Internally, each node broadcasts its local shard status in the gossip application state X1 ( “twitter”:STARTED ) and its current metadata UUID/version in application state X2.

nodetool gossipinfo
127.0.0.2/127.0.0.2
  generation:1440659838
  heartbeat:396197
  DC:DC1
  NET_VERSION:8
  SEVERITY:-1.3877787807814457E-17
  X1:{"twitter":3}
  X2:e5df0651-8608-4590-92e1-4e523e4582b9/1
  RELEASE_VERSION:2.1.8
  RACK:RAC2
  STATUS:NORMAL,-8879901672822909480
  SCHEMA:ce6febf4-571d-30d2-afeb-b8db9d578fd1
  INTERNAL_IP:127.0.0.2
  RPC_ADDRESS:127.0.0.2
  LOAD:131314.0
  HOST_ID:e5df0651-8608-4590-92e1-4e523e4582b9
localhost/127.0.0.1
  generation:1440659739
  heartbeat:396550
  DC:DC1
  NET_VERSION:8
  SEVERITY:2.220446049250313E-16
  X1:{"twitter":3}
  X2:e5df0651-8608-4590-92e1-4e523e4582b9/1
  RELEASE_VERSION:2.1.8
  RACK:RAC1
  STATUS:NORMAL,-4318747828927358946
  SCHEMA:ce6febf4-571d-30d2-afeb-b8db9d578fd1
  RPC_ADDRESS:127.0.0.1
  INTERNAL_IP:127.0.0.1
  LOAD:154824.0
  HOST_ID:74ae1629-0149-4e65-b790-cd25c7406675

Write path

Write operations (Elasticsearch index, update, delete and bulk operations) are converted to CQL write requests managed by the coordinator node. The elasticsearch document _id is converted to the underlying primary key, and the corresponding row is stored on many nodes according to the Cassandra replication factor. Then, on each node hosting this row, an Elasticsearch document is indexed through a Cassandra custom secondary index. Every document includes a _token fields used used when searching.

_images/write-path.png

At index time, every nodes directly generates lucene fields without any JSON parsing overhead, and Lucene files does not contains any version number, because version-based concurrency management becomes meaningless in a multi-master database like Cassandra.

Search path

Search request is done in two phases. In the query phase, the coordinator node add a token_ranges filter to the query and broadcasts a search request to all nodes. This token_ranges filter covers all the Cassandra ring and avoid duplicate results. Then, in the fetch phases, the coordinator fetches the required fields by issuing a CQL request in the underlying Cassandra table, and builds the final JSON response.

_images/search-path.png

Elassandra provides a random search strategy requesting the minimum of nodes to cover the whole Cassandra ring.

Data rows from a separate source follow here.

@[simp] theorem fld_mkI_d (op d a : BitVec 6) (imm : BitVec 14) {lo len : Nat} (h : 20 ≤ lo)
    (h2 : lo + len ≤ 26) : fld (mkI op d a imm) lo len = BitVec.extractLsb' (lo - 20) len d := by
  unfold fld mkI
  iterate 2 refine (BitVec.extractLsb'_append_eq_of_le (by omega)).trans ?_
  refine (BitVec.extractLsb'_append_eq_of_add_le (by omega)).trans ?_
  exact congrArg (fun k => BitVec.extractLsb' k len d) (by omega)

@[simp] theorem fld_mkI_a (op d a : BitVec 6) (imm : BitVec 14) {lo len : Nat} (h : 14 ≤ lo)
    (h2 : lo + len ≤ 20) : fld (mkI op d a imm) lo len = BitVec.extractLsb' (lo - 14) len a := by
  unfold fld mkI
  refine (BitVec.extractLsb'_append_eq_of_le (by omega)).trans ?_
  refine (BitVec.extractLsb'_append_eq_of_add_le (by omega)).trans ?_
  exact congrArg (fun k => BitVec.extractLsb' k len a) (by omega)

@[simp] theorem fld_mkI_imm (op d a : BitVec 6) (imm : BitVec 14) {lo len : Nat} (h : 0 ≤ lo)
    (h2 : lo + len ≤ 14) : fld (mkI op d a imm) lo len = BitVec.extractLsb' lo len imm := by
  unfold fld mkI
  refine (BitVec.extractLsb'_append_eq_of_add_le (by omega)).trans ?_
  rfl

@[simp] theorem fld_mkS_op (op d a : BitVec 6) (kind : BitVec 2) (zero : BitVec 7) (cnt : BitVec 5) {lo len : Nat} (h : 26 ≤ lo)
    (h2 : lo + len ≤ 32) : fld (mkS op d a kind zero cnt) lo len = BitVec.extractLsb' (lo - 26) len op := by
  unfold fld mkS
  iterate 5 refine (BitVec.extractLsb'_append_eq_of_le (by omega)).trans ?_
  exact congrArg (fun k => BitVec.extractLsb' k len op) (by omega)

@[simp] theorem fld_mkS_d (op d a : BitVec 6) (kind : BitVec 2) (zero : BitVec 7) (cnt : BitVec 5) {lo len : Nat} (h : 20 ≤ lo)
    (h2 : lo + len ≤ 26) : fld (mkS op d a kind zero cnt) lo len = BitVec.extractLsb' (lo - 20) len d := by
  unfold fld mkS
  iterate 4 refine (BitVec.extractLsb'_append_eq_of_le (by omega)).trans ?_
  refine (BitVec.extractLsb'_append_eq_of_add_le (by omega)).trans ?_
  exact congrArg (fun k => BitVec.extractLsb' k len d) (by omega)

@[simp] theorem fld_mkS_a (op d a : BitVec 6) (kind : BitVec 2) (zero : BitVec 7) (cnt : BitVec 5) {lo len : Nat} (h : 14 ≤ lo)
    (h2 : lo + len ≤ 20) : fld (mkS op d a kind zero cnt) lo len = BitVec.extractLsb' (lo - 14) len a := by
  unfold fld mkS
  iterate 3 refine (BitVec.extractLsb'_append_eq_of_le (by omega)).trans ?_
  refine (BitVec.extractLsb'_append_eq_of_add_le (by omega)).trans ?_
  exact congrArg (fun k => BitVec.extractLsb' k len a) (by omega)
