-- ==== Sys2Proof/Laws/Maps.lean ====
section
/-! SUPPORT. Laws of finite maps, sparse words and memories: a read after a write, and that every operation keeps the
canonical form. -/

namespace Sys2Proof.Machine

/-! ## Reads after writes -/

theorem AMap.get?_put {α : Type} (m : AMap α) (k k' : Nat) (v : α) :
    AMap.get? (AMap.put m k v) k' = if k' = k then some v else AMap.get? m k' := by
  induction m with
  | nil => by_cases h : k' = k <;> simp [AMap.put, AMap.get?, h] <;> omega
  | cons e m ih =>
    obtain ⟨a, b⟩ := e
    simp only [AMap.put]
    rcases Nat.lt_trichotomy a k with h | h | h
    · rw [if_pos h, AMap.get?, ih, AMap.get?]
      repeat' split
      all_goals first | rfl | omega
    · subst a
      rw [if_neg (by omega), if_pos rfl, AMap.get?, AMap.get?]
      repeat' split
      all_goals first | rfl | omega
    · rw [if_neg (by omega), if_neg (by omega), AMap.get?]
      repeat' split
      all_goals first | rfl | omega | (rw [AMap.get?, if_neg (by omega), if_neg (by omega)])

theorem AMap.getD_put {α : Type} (m : AMap α) (k k' : Nat) (v d : α) :
    AMap.getD (AMap.put m k v) k' d = if k' = k then v else AMap.getD m k' d := by
  simp only [AMap.getD, AMap.get?_put]; split <;> rfl

theorem AMap.get?_dropTo {α : Type} (m : AMap α) (k k' : Nat) (h : k < k') :
    AMap.get? (AMap.dropTo k m) k' = AMap.get? m k' := by
  induction m with
  | nil => rfl
  | cons e m ih =>
    obtain ⟨a, b⟩ := e
    simp only [AMap.dropTo]
    split
    · rw [ih, AMap.get?, if_pos (by omega)]
    · rfl

theorem AMap.get?_dropTo_le {α : Type} (m : AMap α) (k k' : Nat) (h : k' ≤ k) :
    AMap.get? (AMap.dropTo k m) k' = none := by
  induction m with
  | nil => rfl
  | cons e m ih =>
    obtain ⟨a, b⟩ := e
    simp only [AMap.dropTo]
    split
    · exact ih
    · rw [AMap.get?, if_neg (by omega), if_neg (by omega)]

theorem AMap.get?_erase {α : Type} (m : AMap α) (k k' : Nat) :
    AMap.get? (AMap.erase m k) k' = if k' = k then none else AMap.get? m k' := by
  induction m with
  | nil => simp [AMap.erase, AMap.get?]
  | cons e m ih =>
    obtain ⟨a, b⟩ := e
    simp only [AMap.erase]
    split
    · simp only [AMap.get?, ih]
      repeat' split
      all_goals first | rfl | omega
    · split
      · subst a
        by_cases h : k < k'
        · rw [AMap.get?_dropTo _ _ _ h, if_neg (by omega), AMap.get?, if_pos h]
        · rw [AMap.get?_dropTo_le _ _ _ (by omega)]
          split
          · rfl
          · rw [AMap.get?, if_neg h, if_neg (by omega)]
      · simp only [AMap.get?]
        repeat' split
        all_goals first | rfl | omega

theorem AMap.get?_modify {α : Type} (m : AMap α) (k k' : Nat) (f : α → α) :
    AMap.get? (AMap.modify m k f) k' = if k' = k then (AMap.get? m k').map f else AMap.get? m k' := by
  unfold AMap.modify
  split
  · next v h =>
    rw [AMap.get?_put]
    split
    · subst k'; rw [h]; rfl
    · rfl
  · next h =>
    split
    · subst k'; rw [h]; rfl
    · rfl

theorem AMap.get?_map {α β : Type} (m : AMap α) (f : Nat → α → β) (k : Nat) :
    AMap.get? (m.map (fun e => (e.1, f e.1 e.2))) k = (AMap.get? m k).map (f k) := by
  induction m with
  | nil => rfl
  | cons e m ih =>
    obtain ⟨a, b⟩ := e
    simp only [List.map_cons, AMap.get?]
    split
    · exact ih
    · split
      · subst a; rfl
      · rfl

theorem Sparse.read_write {n : Nat} (m : Sparse n) (k k' : Nat) (v : BitVec n) :
    Sparse.read (Sparse.write m k v) k' = if k' = k then v else Sparse.read m k' := by
  unfold Sparse.write Sparse.read AMap.getD
  split
  · rw [AMap.get?_erase]; split
    · simp_all
    · rfl
  · rw [AMap.get?_put]; split <;> rfl

theorem Mem.byte_setByte (m : Mem) (a a' : Nat) (b : Byte) :
    Mem.byte (Mem.setByte m a b) a' = if a' = a then b else Mem.byte m a' := Sparse.read_write m a a' b

theorem Mem.byte_setBytes (m : Mem) (a a' : Nat) (bs : List Byte) :
    Mem.byte (Mem.setBytes m a bs) a' =
      if h : a ≤ a' ∧ a' < a + bs.length then bs[a' - a]'(by omega) else Mem.byte m a' := by
  induction bs generalizing m a with
  | nil => rw [dif_neg (by simp)]; rfl
  | cons b bs ih =>
    rw [Mem.setBytes, ih, Mem.byte_setByte]
    simp only [List.length_cons]
    by_cases h1 : a' = a
    · subst a'
      rw [dif_neg (by omega), if_pos rfl, dif_pos (by omega)]
      simp
    · by_cases h2 : a + 1 ≤ a' ∧ a' < a + 1 + bs.length
      · rw [dif_pos h2, dif_pos (by omega)]
        obtain ⟨d, rfl⟩ : ∃ d, a' = a + 1 + d := ⟨a' - (a + 1), by omega⟩
        have e1 : a + 1 + d - (a + 1) = d := by omega
        have e2 : a + 1 + d - a = d + 1 := by omega
        simp [e1, e2]
      · rw [dif_neg h2, if_neg h1, dif_neg (by omega)]

theorem Mem.bytes_length (m : Mem) (a n : Nat) : (Mem.bytes m a n).length = n := by
  induction n generalizing a with
  | zero => rfl
  | succ n ih => simp [Mem.bytes, ih]

theorem bytesOf_length (n v : Nat) : (bytesOf n v).length = n := by
  induction n generalizing v with
  | zero => rfl
  | succ n ih => simp [bytesOf, ih]

/-! ## The canonical form -/

/-- Every key of a map is above a bound. -/
def AMap.above {α : Type} (b : Nat) (m : AMap α) : Prop := ∀ e ∈ m, b < e.1

theorem AMap.rising_cons {α : Type} (e : Nat × α) (m : AMap α) :
    AMap.rising (e :: m) = true ↔ AMap.rising m = true ∧ AMap.above e.1 m := by
  induction m generalizing e with
  | nil => simp [AMap.rising, AMap.above]
  | cons e' m ih =>
    obtain ⟨k, v⟩ := e
    obtain ⟨k', v'⟩ := e'
    simp only [AMap.rising, Bool.and_eq_true, decide_eq_true_eq]
    constructor
    · rintro ⟨h1, h2⟩
      refine ⟨h2, ?_⟩
      intro x hx
      rcases List.mem_cons.mp hx with rfl | hx
      · exact h1
      · have := ((ih (k', v')).mp h2).2 x hx
        dsimp only at *; omega
    · rintro ⟨h1, h2⟩
      exact ⟨h2 (k', v') List.mem_cons_self, h1⟩

theorem AMap.above_put {α : Type} (m : AMap α) (b k : Nat) (v : α) (h : AMap.above b m) (hk : b < k) :
    AMap.above b (AMap.put m k v) := by
  induction m with
  | nil => intro e he; simp only [AMap.put, List.mem_singleton] at he; subst he; exact hk
  | cons e m ih =>
    obtain ⟨a, c⟩ := e
    have ha : b < a := h (a, c) List.mem_cons_self
    have hm : AMap.above b m := fun x hx => h x (List.mem_cons_of_mem _ hx)
    simp only [AMap.put]
    split
    · intro x hx
      rcases List.mem_cons.mp hx with rfl | hx
      · exact ha
      · exact ih hm x hx
    · split
      · intro x hx
        rcases List.mem_cons.mp hx with rfl | hx
        · exact hk
        · exact hm x hx
      · intro x hx
        rcases List.mem_cons.mp hx with rfl | hx
        · exact hk
        · exact h x hx

theorem AMap.rising_put {α : Type} (m : AMap α) (k : Nat) (v : α) (h : AMap.rising m = true) :
    AMap.rising (AMap.put m k v) = true := by
  induction m with
  | nil => rfl
  | cons e m ih =>
    obtain ⟨a, c⟩ := e
    have hc := (AMap.rising_cons (a, c) m).mp h
    simp only [AMap.put]
    split
    · exact (AMap.rising_cons _ _).mpr ⟨ih hc.1, AMap.above_put m a k v hc.2 (by assumption)⟩
    · split
      · subst a
        exact (AMap.rising_cons _ _).mpr ⟨hc.1, hc.2⟩
      · refine (AMap.rising_cons _ _).mpr ⟨h, ?_⟩
        intro x hx
        rcases List.mem_cons.mp hx with rfl | hx
        · dsimp only; omega
        · have := hc.2 x hx
          dsimp only at *; omega

theorem AMap.rising_filter {α : Type} (m : AMap α) (p : Nat × α → Bool) (h : AMap.rising m = true) :
    AMap.rising (m.filter p) = true := by
  induction m with
  | nil => rfl
  | cons e m ih =>
    have hc := (AMap.rising_cons e m).mp h
    simp only [List.filter_cons]
    split
    · exact (AMap.rising_cons _ _).mpr ⟨ih hc.1, fun x hx => hc.2 x (List.mem_filter.mp hx).1⟩
    · exact ih hc.1

theorem AMap.dropTo_rising {α : Type} (m : AMap α) (k : Nat) (h : AMap.rising m = true) :
    AMap.rising (AMap.dropTo k m) = true := by
  induction m with
  | nil => rfl
  | cons e m ih =>
    obtain ⟨a, c⟩ := e
    simp only [AMap.dropTo]
    split
    · exact ih ((AMap.rising_cons _ _).mp h).1
    · exact h

theorem AMap.mem_dropTo {α : Type} (m : AMap α) (k : Nat) (e : Nat × α) (h : e ∈ AMap.dropTo k m) : e ∈ m := by
  induction m with
  | nil => exact h
  | cons x m ih =>
    obtain ⟨a, c⟩ := x
    simp only [AMap.dropTo] at h
    split at h
    · exact List.mem_cons_of_mem _ (ih h)
    · exact h

theorem AMap.mem_erase {α : Type} (m : AMap α) (k : Nat) (e : Nat × α) (h : e ∈ AMap.erase m k) : e ∈ m := by
  induction m with
  | nil => exact h
  | cons x m ih =>
    obtain ⟨a, c⟩ := x
    simp only [AMap.erase] at h
    split at h
    · rcases List.mem_cons.mp h with rfl | h
      · exact List.mem_cons_self
      · exact List.mem_cons_of_mem _ (ih h)
    · split at h
      · exact List.mem_cons_of_mem _ (AMap.mem_dropTo m k e h)
      · exact h

theorem AMap.rising_erase {α : Type} (m : AMap α) (k : Nat) (h : AMap.rising m = true) :
    AMap.rising (AMap.erase m k) = true := by
  induction m with
  | nil => rfl
  | cons e m ih =>
    obtain ⟨a, c⟩ := e
    have hc := (AMap.rising_cons (a, c) m).mp h
    simp only [AMap.erase]
    split
    · exact (AMap.rising_cons _ _).mpr ⟨ih hc.1, fun x hx => hc.2 x (AMap.mem_erase m k x hx)⟩
    · split
      · exact AMap.dropTo_rising m k hc.1
      · exact h

theorem AMap.mem_put {α : Type} (m : AMap α) (k : Nat) (v : α) (e : Nat × α) (h : e ∈ AMap.put m k v) :
    e = (k, v) ∨ e ∈ m := by
  induction m with
  | nil => exact .inl (List.mem_singleton.mp h)
  | cons x m ih =>
    obtain ⟨a, c⟩ := x
    simp only [AMap.put] at h
    split at h
    · rcases List.mem_cons.mp h with rfl | h
      · exact .inr List.mem_cons_self
      · rcases ih h with h | h
        · exact .inl h
        · exact .inr (List.mem_cons_of_mem _ h)
    · split at h
      · rcases List.mem_cons.mp h with rfl | h
        · exact .inl rfl
        · exact .inr (List.mem_cons_of_mem _ h)
      · rcases List.mem_cons.mp h with rfl | h
        · exact .inl rfl
        · exact .inr h

theorem Sparse.wf_iff {n : Nat} (m : Sparse n) :
    Sparse.wf m = true ↔ AMap.rising m = true ∧ ∀ e ∈ m, e.2 ≠ 0#n := by
  simp [Sparse.wf, List.all_eq_true]

/-- A write keeps the canonical form. -/
theorem Sparse.wf_write {n : Nat} (m : Sparse n) (k : Nat) (v : BitVec n) (h : Sparse.wf m = true) :
    Sparse.wf (Sparse.write m k v) = true := by
  obtain ⟨h1, h2⟩ := (Sparse.wf_iff m).mp h
  refine (Sparse.wf_iff _).mpr ?_
  unfold Sparse.write
  split
  · exact ⟨AMap.rising_erase m k h1, fun e he => h2 e (AMap.mem_erase m k e he)⟩
  · refine ⟨AMap.rising_put m k v h1, fun e he => ?_⟩
    rcases AMap.mem_put m k v e he with rfl | he
    · assumption
    · exact h2 e he

/-- Leaving out entries keeps the canonical form. -/
theorem Sparse.wf_filter {n : Nat} (m : Sparse n) (p : Nat × BitVec n → Bool) (h : Sparse.wf m = true) :
    Sparse.wf (m.filter p) = true := by
  obtain ⟨h1, h2⟩ := (Sparse.wf_iff m).mp h
  exact (Sparse.wf_iff _).mpr ⟨AMap.rising_filter m p h1, fun e he => h2 e (List.mem_filter.mp he).1⟩

theorem Sparse.wf_clear {n : Nat} (m : Sparse n) (a b : Nat) (h : Sparse.wf m = true) :
    Sparse.wf (AMap.clear m a b) = true := Sparse.wf_filter m _ h

theorem Sparse.wf_between {n : Nat} (m : Sparse n) (a b : Nat) (h : Sparse.wf m = true) :
    Sparse.wf (AMap.between m a b) = true := Sparse.wf_filter m _ h

/-- Every memory operation keeps the canonical form of a memory. -/
theorem Mem.wf_setByte (m : Mem) (a : Nat) (b : Byte) (h : Mem.wf m = true) : Mem.wf (Mem.setByte m a b) = true :=
  Sparse.wf_write m a b h

theorem Mem.wf_setBytes (m : Mem) (a : Nat) (bs : List Byte) (h : Mem.wf m = true) :
    Mem.wf (Mem.setBytes m a bs) = true := by
  induction bs generalizing m a with
  | nil => exact h
  | cons b bs ih => exact ih _ _ (Mem.wf_setByte m a b h)

theorem Mem.wf_setNat (m : Mem) (a n v : Nat) (h : Mem.wf m = true) : Mem.wf (Mem.setNat m a n v) = true :=
  Mem.wf_setBytes m a _ h

theorem Mem.wf_clear (m : Mem) (a b : Nat) (h : Mem.wf m = true) : Mem.wf (AMap.clear m a b) = true :=
  Sparse.wf_clear m a b h

/-- A key at or below a bound of all keys is not listed. -/
theorem AMap.get?_above {α : Type} (m : AMap α) (k b : Nat) (h : AMap.above b m) (hk : k ≤ b) : AMap.get? m k = none := by
  cases m with
  | nil => rfl
  | cons e m =>
    obtain ⟨a, c⟩ := e
    have : b < a := h (a, c) List.mem_cons_self
    rw [AMap.get?, if_neg (by omega), if_neg (by omega)]

end Sys2Proof.Machine
end

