-- ==== Sys2Proof/Laws/State.lean ====
section
/-! SUPPORT. What each update of the state leaves as it was, field by field, and what it makes of the one it changes. Each
theorem is a conjunction that simp takes apart, so that no proof unfolds a record update. -/

namespace Sys2Proof.Machine

@[simp] theorem setS_fields (s : State) (k : Nat) (r : SReg) (v : Word) :
    (setS s k r v).issue = s.issue ∧ (setS s k r v).strands = s.strands ∧ (setS s k r v).groups = s.groups ∧
    (setS s k r v).tasks = s.tasks ∧ (setS s k r v).cores = s.cores ∧ (setS s k r v).clusters = s.clusters ∧
    (setS s k r v).ctxs = s.ctxs ∧ (setS s k r v).parts = s.parts ∧ (setS s k r v).locks = s.locks ∧
    (setS s k r v).tags = s.tags ∧ (setS s k r v).mem = s.mem ∧ (setS s k r v).corewin = s.corewin ∧
    (setS s k r v).cluwin = s.cluwin ∧ (setS s k r v).opmem = s.opmem ∧ (setS s k r v).pcs = s.pcs ∧
    (setS s k r v).posts = s.posts ∧ (setS s k r v).queues = s.queues ∧ (setS s k r v).engines = s.engines ∧
    (setS s k r v).launches = s.launches ∧ (setS s k r v).calls = s.calls ∧ (setS s k r v).replays = s.replays ∧
    (setS s k r v).map = s.map ∧ (setS s k r v).tlbs = s.tlbs ∧ (setS s k r v).badLines = s.badLines ∧
    (setS s k r v).badOps = s.badOps ∧ (setS s k r v).images = s.images ∧ (setS s k r v).mesh = s.mesh ∧
    (setS s k r v).routers = s.routers ∧ (setS s k r v).pl = s.pl ∧ (setS s k r v).fab = s.fab ∧
    (setS s k r v).windows = s.windows ∧ (setS s k r v).mgmt = s.mgmt ∧ (setS s k r v).service = s.service ∧
    (setS s k r v).determEn = s.determEn ∧ (setS s k r v).determActive = s.determActive ∧
    (setS s k r v).prqIds = s.prqIds ∧ (setS s k r v).plIds = s.plIds ∧ (setS s k r v).now = s.now ∧
    (setS s k r v).agenda = s.agenda ∧ (setS s k r v).favor = s.favor ∧ (setS s k r v).nextQuarter = s.nextQuarter ∧
    (setS s k r v).lastEvent = s.lastEvent ∧ (setS s k r v).uid = s.uid ∧ (setS s k r v).serial = s.serial ∧
    (setS s k r v).draws = s.draws := by
  unfold setS; split <;> and_intros <;> rfl

@[simp] theorem setP_fields (s : State) (k : Nat) (n : Reg3) (v : Bool) :
    (setP s k n v).issue = s.issue ∧ (setP s k n v).strands = s.strands ∧ (setP s k n v).groups = s.groups ∧
    (setP s k n v).tasks = s.tasks ∧ (setP s k n v).cores = s.cores ∧ (setP s k n v).clusters = s.clusters ∧
    (setP s k n v).ctxs = s.ctxs ∧ (setP s k n v).parts = s.parts ∧ (setP s k n v).locks = s.locks ∧
    (setP s k n v).tags = s.tags ∧ (setP s k n v).mem = s.mem ∧ (setP s k n v).corewin = s.corewin ∧
    (setP s k n v).cluwin = s.cluwin ∧ (setP s k n v).opmem = s.opmem ∧ (setP s k n v).pcs = s.pcs ∧
    (setP s k n v).posts = s.posts ∧ (setP s k n v).queues = s.queues ∧ (setP s k n v).engines = s.engines ∧
    (setP s k n v).launches = s.launches ∧ (setP s k n v).calls = s.calls ∧ (setP s k n v).replays = s.replays ∧
    (setP s k n v).map = s.map ∧ (setP s k n v).tlbs = s.tlbs ∧ (setP s k n v).badLines = s.badLines ∧
    (setP s k n v).badOps = s.badOps ∧ (setP s k n v).images = s.images ∧ (setP s k n v).mesh = s.mesh ∧
    (setP s k n v).routers = s.routers ∧ (setP s k n v).pl = s.pl ∧ (setP s k n v).fab = s.fab ∧
    (setP s k n v).windows = s.windows ∧ (setP s k n v).mgmt = s.mgmt ∧ (setP s k n v).service = s.service ∧
    (setP s k n v).determEn = s.determEn ∧ (setP s k n v).determActive = s.determActive ∧
    (setP s k n v).prqIds = s.prqIds ∧ (setP s k n v).plIds = s.plIds ∧ (setP s k n v).now = s.now ∧
    (setP s k n v).agenda = s.agenda ∧ (setP s k n v).favor = s.favor ∧ (setP s k n v).nextQuarter = s.nextQuarter ∧
    (setP s k n v).lastEvent = s.lastEvent ∧ (setP s k n v).uid = s.uid ∧ (setP s k n v).serial = s.serial ∧
    (setP s k n v).draws = s.draws := by
  unfold setP; split <;> and_intros <;> rfl

@[simp] theorem setG_fields (s : State) (q : Nat) (n : GReg) (v : DWord) :
    (setG s q n v).issue = s.issue ∧ (setG s q n v).strands = s.strands ∧ (setG s q n v).groups = s.groups ∧
    (setG s q n v).tasks = s.tasks ∧ (setG s q n v).cores = s.cores ∧ (setG s q n v).clusters = s.clusters ∧
    (setG s q n v).ctxs = s.ctxs ∧ (setG s q n v).parts = s.parts ∧ (setG s q n v).locks = s.locks ∧
    (setG s q n v).tags = s.tags ∧ (setG s q n v).mem = s.mem ∧ (setG s q n v).corewin = s.corewin ∧
    (setG s q n v).cluwin = s.cluwin ∧ (setG s q n v).opmem = s.opmem ∧ (setG s q n v).pcs = s.pcs ∧
    (setG s q n v).posts = s.posts ∧ (setG s q n v).queues = s.queues ∧ (setG s q n v).engines = s.engines ∧
    (setG s q n v).launches = s.launches ∧ (setG s q n v).calls = s.calls ∧ (setG s q n v).replays = s.replays ∧
    (setG s q n v).map = s.map ∧ (setG s q n v).tlbs = s.tlbs ∧ (setG s q n v).badLines = s.badLines ∧
    (setG s q n v).badOps = s.badOps ∧ (setG s q n v).images = s.images ∧ (setG s q n v).mesh = s.mesh ∧
    (setG s q n v).routers = s.routers ∧ (setG s q n v).pl = s.pl ∧ (setG s q n v).fab = s.fab ∧
    (setG s q n v).windows = s.windows ∧ (setG s q n v).mgmt = s.mgmt ∧ (setG s q n v).service = s.service ∧
    (setG s q n v).determEn = s.determEn ∧ (setG s q n v).determActive = s.determActive ∧
    (setG s q n v).prqIds = s.prqIds ∧ (setG s q n v).plIds = s.plIds ∧ (setG s q n v).now = s.now ∧
    (setG s q n v).agenda = s.agenda ∧ (setG s q n v).favor = s.favor ∧ (setG s q n v).nextQuarter = s.nextQuarter ∧
    (setG s q n v).lastEvent = s.lastEvent ∧ (setG s q n v).uid = s.uid ∧ (setG s q n v).serial = s.serial ∧
    (setG s q n v).draws = s.draws := by
  unfold setG; split <;> and_intros <;> rfl

@[simp] theorem setH_fields (s : State) (q : Nat) (n : Reg3) (v : BitVec 256) :
    (setH s q n v).issue = s.issue ∧ (setH s q n v).strands = s.strands ∧ (setH s q n v).groups = s.groups ∧
    (setH s q n v).tasks = s.tasks ∧ (setH s q n v).cores = s.cores ∧ (setH s q n v).clusters = s.clusters ∧
    (setH s q n v).ctxs = s.ctxs ∧ (setH s q n v).parts = s.parts ∧ (setH s q n v).locks = s.locks ∧
    (setH s q n v).tags = s.tags ∧ (setH s q n v).mem = s.mem ∧ (setH s q n v).corewin = s.corewin ∧
    (setH s q n v).cluwin = s.cluwin ∧ (setH s q n v).opmem = s.opmem ∧ (setH s q n v).pcs = s.pcs ∧
    (setH s q n v).posts = s.posts ∧ (setH s q n v).queues = s.queues ∧ (setH s q n v).engines = s.engines ∧
    (setH s q n v).launches = s.launches ∧ (setH s q n v).calls = s.calls ∧ (setH s q n v).replays = s.replays ∧
    (setH s q n v).map = s.map ∧ (setH s q n v).tlbs = s.tlbs ∧ (setH s q n v).badLines = s.badLines ∧
    (setH s q n v).badOps = s.badOps ∧ (setH s q n v).images = s.images ∧ (setH s q n v).mesh = s.mesh ∧
    (setH s q n v).routers = s.routers ∧ (setH s q n v).pl = s.pl ∧ (setH s q n v).fab = s.fab ∧
    (setH s q n v).windows = s.windows ∧ (setH s q n v).mgmt = s.mgmt ∧ (setH s q n v).service = s.service ∧
    (setH s q n v).determEn = s.determEn ∧ (setH s q n v).determActive = s.determActive ∧
    (setH s q n v).prqIds = s.prqIds ∧ (setH s q n v).plIds = s.plIds ∧ (setH s q n v).now = s.now ∧
    (setH s q n v).agenda = s.agenda ∧ (setH s q n v).favor = s.favor ∧ (setH s q n v).nextQuarter = s.nextQuarter ∧
    (setH s q n v).lastEvent = s.lastEvent ∧ (setH s q n v).uid = s.uid ∧ (setH s q n v).serial = s.serial ∧
    (setH s q n v).draws = s.draws := by
  and_intros <;> rfl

For example, if you have a datacenter with four nodes and a replication factor of two, it will request only two nodes with simplified token_ranges filters (adjacent token ranges are automatically merged).

Additionnaly, as these token_ranges filters only change when the datacenter topology change (for example when a node is down or when adding a new node), Elassandra introduces a token_range bitset cache for each lucene segment. With this cache, out of range documents are seen as deleted documents at the lucene segment layer for subsequent queries using the same token_range filter. This drastically improves search performances.

Finally, the CQL fetch overhead can be mitigated by using keys and rows Cassandra caching, eventually using the off-heap caching features of Cassandra.